My wife and I have also had people stop us on the street as we take our daily walk to tell us that they had also “heard the news,” even though I am standing in front of them in the flesh. Although this experience has become humorous, it is also humbling.
Naturally, our grown children don’t like for my wife and me to discuss our future funeral plans. They think that’s morbid and depressing, of course. But a few years ago, we informed them that we had selected our burial plots in the historic city cemetery. They were purchased by my great-grandparents a century ago. They bought six plots, but because 4.5 of them are currently occupied, only a person and a half could be buried there today, or one adult and one infant, if need be.
Doing the math, I knew my wife and I couldn’t be buried side by side, so we figured that cremation would work, because our “cremains” would fit in the space available. I paid the minimal service fee of $25 — ironically, to Parks and Recreation — so we are now all set. Thanks to my great-grandparents, the plots are “free.”
In order to claim those spots, I had to contact all of my father’s siblings, as well as his numerous first cousins in several states, to make sure none of them wanted to be buried there since they were “ahead of me in line.”
I also had to have their signatures notarized. That was no small feat; the laborious process took one whole year. Then, I had to make sure my two older brothers did not want them either.
Finally, things became “legal,” and the spots were mine.
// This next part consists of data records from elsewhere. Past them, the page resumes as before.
/-- A place has come free: waiting mismatches start, and known-answer requests are sent (11 R272, R275). -/
def State.refill (s : State) : State := (s.startWaiting 64).pumpRun

/-! ### What the Tally passes -/

/-- The entry of a group, by origin, ring and tag, that a condition picks. -/
def State.entryOf (s : State) (a ring tag : Nat) (c : Entry → Bool) : Option (Nat × Entry) :=
  s.assayer.entries.find? (fun p => p.2.origin == a && p.2.ring == ring && p.2.tag == tag && c p.2)

/-- A group is forgotten that has no entry. -/
def State.dropGroup (s : State) (a ring tag : Nat) : State :=
  { s with assayer := { s.assayer with
    groups := s.assayer.groups.filter (fun g => !(g.array == a && g.ring == ring && g.tag == tag && g.doneAt.isNone)) } }

/-- Whether a group can still be tagged or is not yet done: its pre time, the last cycle included, has not passed
(11 R269, 01 R19). -/
def State.taggable (s : State) (g : Group) : Bool :=
  match g.doneAt with
  | some t => s.tb.now ≤ t + s.cyc 0x2400 1
  | none => true

/-- The completion log takes the DONE of a group that is not selected; the oldest of 8,192 is discarded (11 R269). The log
is in the order of the DONEs, after the groups that are still GRANTED or before them. Groups whose pre time has passed
leave it. -/
def State.logDone (s : State) (a ring tag : Nat) (digest : W64) (t : Nat) : State :=
  let f := s.frameOf t
  let live := s.assayer.groups.filter s.taggable
  let full : Bool := 8192 ≤ (live.filter (·.logged)).length
  let live := if full then (match live.find? (·.logged) with
      | some old => live.map (fun g => if g = old then { g with logged := false } else g)
      | none => live) else live
  let this : Group → Bool := fun g => g.array = a && g.ring = ring && g.tag = tag && g.doneAt.isNone
  let done := (live.filter this).map (fun g =>
    { g with doneAt := some t, doneC := f.1, doneG := f.2, digest := digest, logged := true })
  let s : State := { s with assayer := { s.assayer with groups := live.filter (fun g => !this g) ++ done } }
  let s := s.cleanse .completionLog (a * 8192 + tag)
  if full then s.bump 0x6001 0x10 else s

/-- The DONE of a ROLE 0 group, which came at instant `t`, with its digest (11 R269, R274, R279, R280; 07 R176). -/
def State.assayDone (s : State) (a ring tag : Nat) (poison matched : Bool) (digest : W64) (t : Nat) : State :=
  if s.cfg != .full then s
  else
    match s.entryOf a ring tag (fun e => e.doneC.isNone) with
    | some (k, e) =>
      if poison then ((((s.dropEntry k).releaseSafe e).request (releaseWord e)).bump 0x6001 0x0C).refill
      else if !matched then (s.unassayed k e 9).refill
      else s.compare k { e with
        doneC := some (s.frameOf t).1
        doneG := (s.frameOf t).2
        digest := digest
        deadline := some (max t e.selected + e.limit) }
    | none =>
      let known := s.assayer.groups.any (fun g => g.array == a && g.ring == ring && g.tag == tag && g.doneAt.isNone)
      if !known then s
      else if poison then (s.dropGroup a ring tag).bump 0x6001 0x0C
      else if !matched then s.dropGroup a ring tag
      else s.logDone a ring tag digest t

/-- A known-answer result (11 R287, R279). -/
def State.answerDone (s : State) (a i : Nat) (poison : Bool) (digest : W64) : State :=
  let run := s.assayer.run
  if !(run.out.any (fun o => o.1 == a && o.2.1 == i)) then s
  else if poison then s.notRun a i
  else
    let s : State := { s with assayer := { s.assayer with run := { run with
      out := run.out.filter (fun o => !(o.1 == a && o.2.1 == i)) } } }
    if digest.toNat = s.obj (0x6300 + i) 4 then (s.bump (0x6010 + a) 6).bump 0x6003 5
    else
      let s := (s.bump (0x6010 + a) 7).bump 0x6003 6
      let s : State := { s with assayer := { s.assayer with run := { s.assayer.run with
        failed := a :: s.assayer.run.failed } } }
      let s := s.trigger 50 2 ((s.arrayDomain a).getD 32) 0 (a * 2 ^ 56 + i * 2 ^ 48)
      if run.votes then s.loseVote a else s

/-- The DONE of a duplicate, third or known-answer execution, which came at instant `t` (11 R271 to R276, R279, R287). -/
def State.assayRole (s : State) (a ring tag role : Nat) (poison : Bool) (digest : W64) (t : Nat) : State :=
  if s.cfg != .full then s
  else if role = 3 then (s.answerDone a tag poison digest).pumpRun
  else
    match s.assayer.entries.find? (fun p => p.2.ring == ring && p.2.tag == tag &&
      ((role == 1 && p.2.st == .comparing && p.2.dup == a && p.2.dupDigest.isNone)
        || (role == 2 && p.2.st == .third && p.2.third == some a))) with
    | none => s
    | some (k, e) =>
      if role = 1 then
        let s := s.bump (0x6010 + a) 2
        if poison then (s.unassayed k e 8).refill
        else State.refill <| s.compare k { e with dupDigest := some digest, dupC := (s.frameOf t).1 }
      else
        let s := s.bump (0x6010 + a) 2
        if poison then (s.indeterminate k e).refill
        else State.pumpRun <| s.vote k { e with thirdDigest := some digest, thirdC := (s.frameOf t).1 } digest

/-- A group the Tally passes marked timed out (07 R178, 11 R280). -/
def State.assayTimedOut (s : State) (a ring tag : Nat) : State :=
  if s.cfg != .full then s
  else
    match s.entryOf a ring tag (fun e => e.doneC.isNone) with
    | some (k, e) => (s.unassayed k e 9).refill
    | none => s.dropGroup a ring tag

/-- A CANCEL that frees a GRANTED slot withdraws the group's entry with no outcome (11 R280). -/
def State.assayWithdraw (s : State) (a ring tag : Nat) : State :=
  if s.cfg != .full then s
  else
    match s.entryOf a ring tag (fun e => e.doneC.isNone) with
    | some (k, e) => ((((s.dropEntry k).releaseSafe e).request (releaseWord e)).bump 0x6001 0x0D).refill
    | none => s.dropGroup a ring tag

end Sys2Proof.Machine
end

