-- ==== Sys2Proof/Machine/Credits.lean ====
section
/-! DEFINITION. The Credit Unit (06): accounts and their refill, ISSUE decisions, reservations, the ring sweep, the debit
scale and the slew envelope. The frame commands that use them are in Frames.lean. -/

namespace Sys2Proof.Machine

/-! ### Rates and refill -/

/-- Quantum in pJ. -/
def State.quantum (s : State) : Nat := s.obj 0x2800 1

/-- A rate in 1/65,536 credit per C-frame as mW. -/
def State.mwOfRate (s : State) (x : Nat) : Nat := satU 32 (x * s.quantum / 65536000)

/-- A power in mW as a rate in 1/65,536 credit per C-frame (R142). -/
def State.rateOf (s : State) (mw : Nat) : Nat := rateOfMw s.quantum mw

/-- TDP share of a rail as a rate. -/
def State.shareRate (s : State) (r : Nat) : Nat := s.rateOf (s.obj (0x2810 + r) 4)

/-- Equivalent rate of a metering rail: the least of its own allowed rate and those of its coupled rails over their
ratios (R144). -/
def State.equivalentRate (s : State) (m : Nat) : Nat :=
  ((s.coupledRails m).map (fun q => (s.shaper q.1).rate * 65536 / max 1 q.2)).foldl min (s.shaper m).rate

/-- Refill of a metering rail for this C-frame; 98 % of it in holdover (R144, 02 R44). -/
def State.railRefill (s : State) (m : Nat) : Nat :=
  let q := s.equivalentRate m
  if s.tb.tb == .holdover then q * 98 / 100 else q

/-- Whether an array takes part in refill and may be granted: not quarantined, its domain ON, its metering started
(R145, 10 R250, R253). -/
def State.arrayLive (s : State) (a : Nat) : Bool :=
  match s.arrayDomain a with
  | some d => (s.domain d).st == .on && (s.domain d).meterFrom && !s.quarantined a
  | none => false

def State.arrayWeight (s : State) (a : Nat) : Nat := s.obj (0x2A00 + a) 1

/-- Sum of the weights W of a rail's live arrays. -/
def State.weightSum (s : State) (m : Nat) : Nat :=
  (((s.railArrays m).filter s.arrayLive).map s.arrayWeight).foldl (· + ·) 0

/-- Cap of an array account, 1/65,536 credit. -/
def State.arrayCap (s : State) (a : Nat) : Nat := s.obj 0x2800 2 * (s.array a).refill

/-- Integer part of a balance in 1/65,536 credit, towards zero. -/
def intPart (x : Int) : Int := x.tdiv 65536

/-- One array at the C-frame tick: refill, cap or clip, cumulative counter, filler allotment (R145, R148, R160). -/
def State.refillArray (s : State) (m w refill : Nat) (clip : Bool) (a : Nat) : State :=
  if s.arrayLive a then
    let x := refill * s.arrayWeight a / max 1 w
    let cap := if clip then x else s.obj 0x2800 2 * x
    s.modArray a (fun v => { v with
      bal := satS 48 (min (v.bal + (x : Int)) (cap : Int))
      refill := x
      cum := (v.cum + x / 65536) % 2 ^ 48
      fil := satU 24 ((s.shaper m).filler * s.arrayWeight a / max 1 w / 65536)
      alloc := satU 24 ((s.shaper m).filler * s.arrayWeight a / max 1 w / 65536) })
  else s.modArray a (fun v => { v with bal := 0, refill := 0, fil := 0, alloc := 0 })

/-- Refill of a metering rail at the C-frame tick (R145, R148). Its balances are clipped in READY, at the events of R148
and where the refill has more than halved. -/
def State.refillRail (s : State) (m : Nat) (cap : Bool) : State :=
  let prev := (s.shaper m).refill
  let refill := s.railRefill m
  let clip : Bool := s.gov.st == .ready || cap || (s.shaper m).clip || 2 * refill < prev
  let w := s.weightSum m
  let s := each (s.railArrays m) (fun s a => s.refillArray m w refill clip a) s
  s.modShaper m (fun v => { v with refill := refill, clip := false })

/-- Metering rails in use. -/
def State.meteringRails (s : State) : List Nat := s.railsUsed.filter (fun r => s.railRole r == 1)

/-- Every account at the C-frame tick; nothing is refilled outside READY and the metering states. `cap`: the first
C-frame of the no-coolant cap (R148). -/
def State.refillAll (s : State) (cap : Bool) : State :=
  if s.gov.st.words then each s.meteringRails (fun s m => s.refillRail m cap) s
  else
    let s := s.creditsZero
    { s with
      arrays := s.arrays.map (fun p => (p.1, { p.2 with refill := 0, alloc := 0 }))
      shapers := s.shapers.map (fun p => (p.1, { p.2 with refill := 0, clip := false })) }

/-! ### Ring accounts (R146, R147) -/

def ringKey (a ring : Nat) : Nat := a * 32 + ring

def State.ringWeight (s : State) (a ring : Nat) : Nat := s.obj (0x2A00 + a) (0x10 + ring)

/-- Cap of a ring account in credits. -/
def State.ringCap (s : State) (a ring : Nat) : Nat :=
  (s.array a).refill / 65536 * s.ringWeight a ring * s.obj 0x2800 3 / 256

/-- Balance that an update of a ring account gives now. -/
def State.ringNow (s : State) (a ring : Nat) : Int :=
  let v := s.ring (ringKey a ring)
  let diff := ((s.array a).cum + 2 ^ 48 - v.snap) % 2 ^ 48
  satS 24 (min (v.bal + (diff * s.ringWeight a ring / 256 : Nat)) (s.ringCap a ring : Int))

/-- A ring account updated. -/
def State.ringUpdate (s : State) (a ring : Nat) : State :=
  s.setRing (ringKey a ring) { bal := s.ringNow a ring, snap := (s.array a).cum }

/-! ### ISSUE (R150 to R154, R169 to R175) -/

/-- The answer word on a port's answer channel (R169). -/
def answerWord (grant : Bool) (reason a ring role tag : Nat) : BitVec 32 :=
  BitVec.ofNat 32 (natOfBool grant * 2 ^ 31 + reason * 2 ^ 28 + a * 2 ^ 20 + ring * 2 ^ 15 + role * 2 ^ 13 + tag)

def State.answerPort (s : State) (port : Nat) (w : BitVec 32) : State :=
  { s with tally := { s.tally with answers := tset s.tally.answers port w } }

/-- A HOLD: counted and answered with its reason. -/
def State.hold (s : State) (port a ring role tag reason : Nat) : State :=
  ((s.bump64 0x2802 (if reason = 6 then 0x10 else 2 + reason) 1).bump (0x2A00 + a) 8).answerPort port
    (answerWord false reason a ring role tag)

/-- Slot that gives an ISSUE its prediction, if the group is committed: PREDICTED for ROLE 0, PREDICTED or GRANTED under
the origin for ROLE 1, where a GRANTED group never announced has none to give. A third execution always takes the
unannounced cost, and known-answer groups have no slot (R174, R175, 06 R150, 11 R272, R287). -/
def State.matchSlot (s : State) (a ring role origin tag : Nat) : Option Nat :=
  let n := slotKey (if role = 0 then a else origin) tag
  match role with
  | 0 => if s.holds n ring tag .predicted then some n else none
  | 1 =>
    if s.holds n ring tag .predicted || (s.holds n ring tag .granted && (s.slot n).source != .unannounced) then some n
    else none
  | _ => none

/-- Debit scale of an array's rail. -/
def State.sigmaOf (s : State) (a : Nat) : Nat := (s.shaper (s.arrayRail a)).sigma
In a strange way, that gave me a sense of happiness to know I will be buried under an ancient magnolia tree, cradled by its roots which grow wide and deep in my loving hometown.
Although I like knowing where my final resting place will be, I don’t know when my “real passing” will ultimately occur. No one does. The “exaggeration of my death” was a good reminder to enjoy each day as if it were my last.
Writer Henry van Dyke aptly reminds us to “Be glad of life because it gives you the chance to live, to work, to play, and to look up at the stars.” Not bad words for all of us who are “still here.”
Larry Efird teaches at A.L. Brown High School in Kannapolis.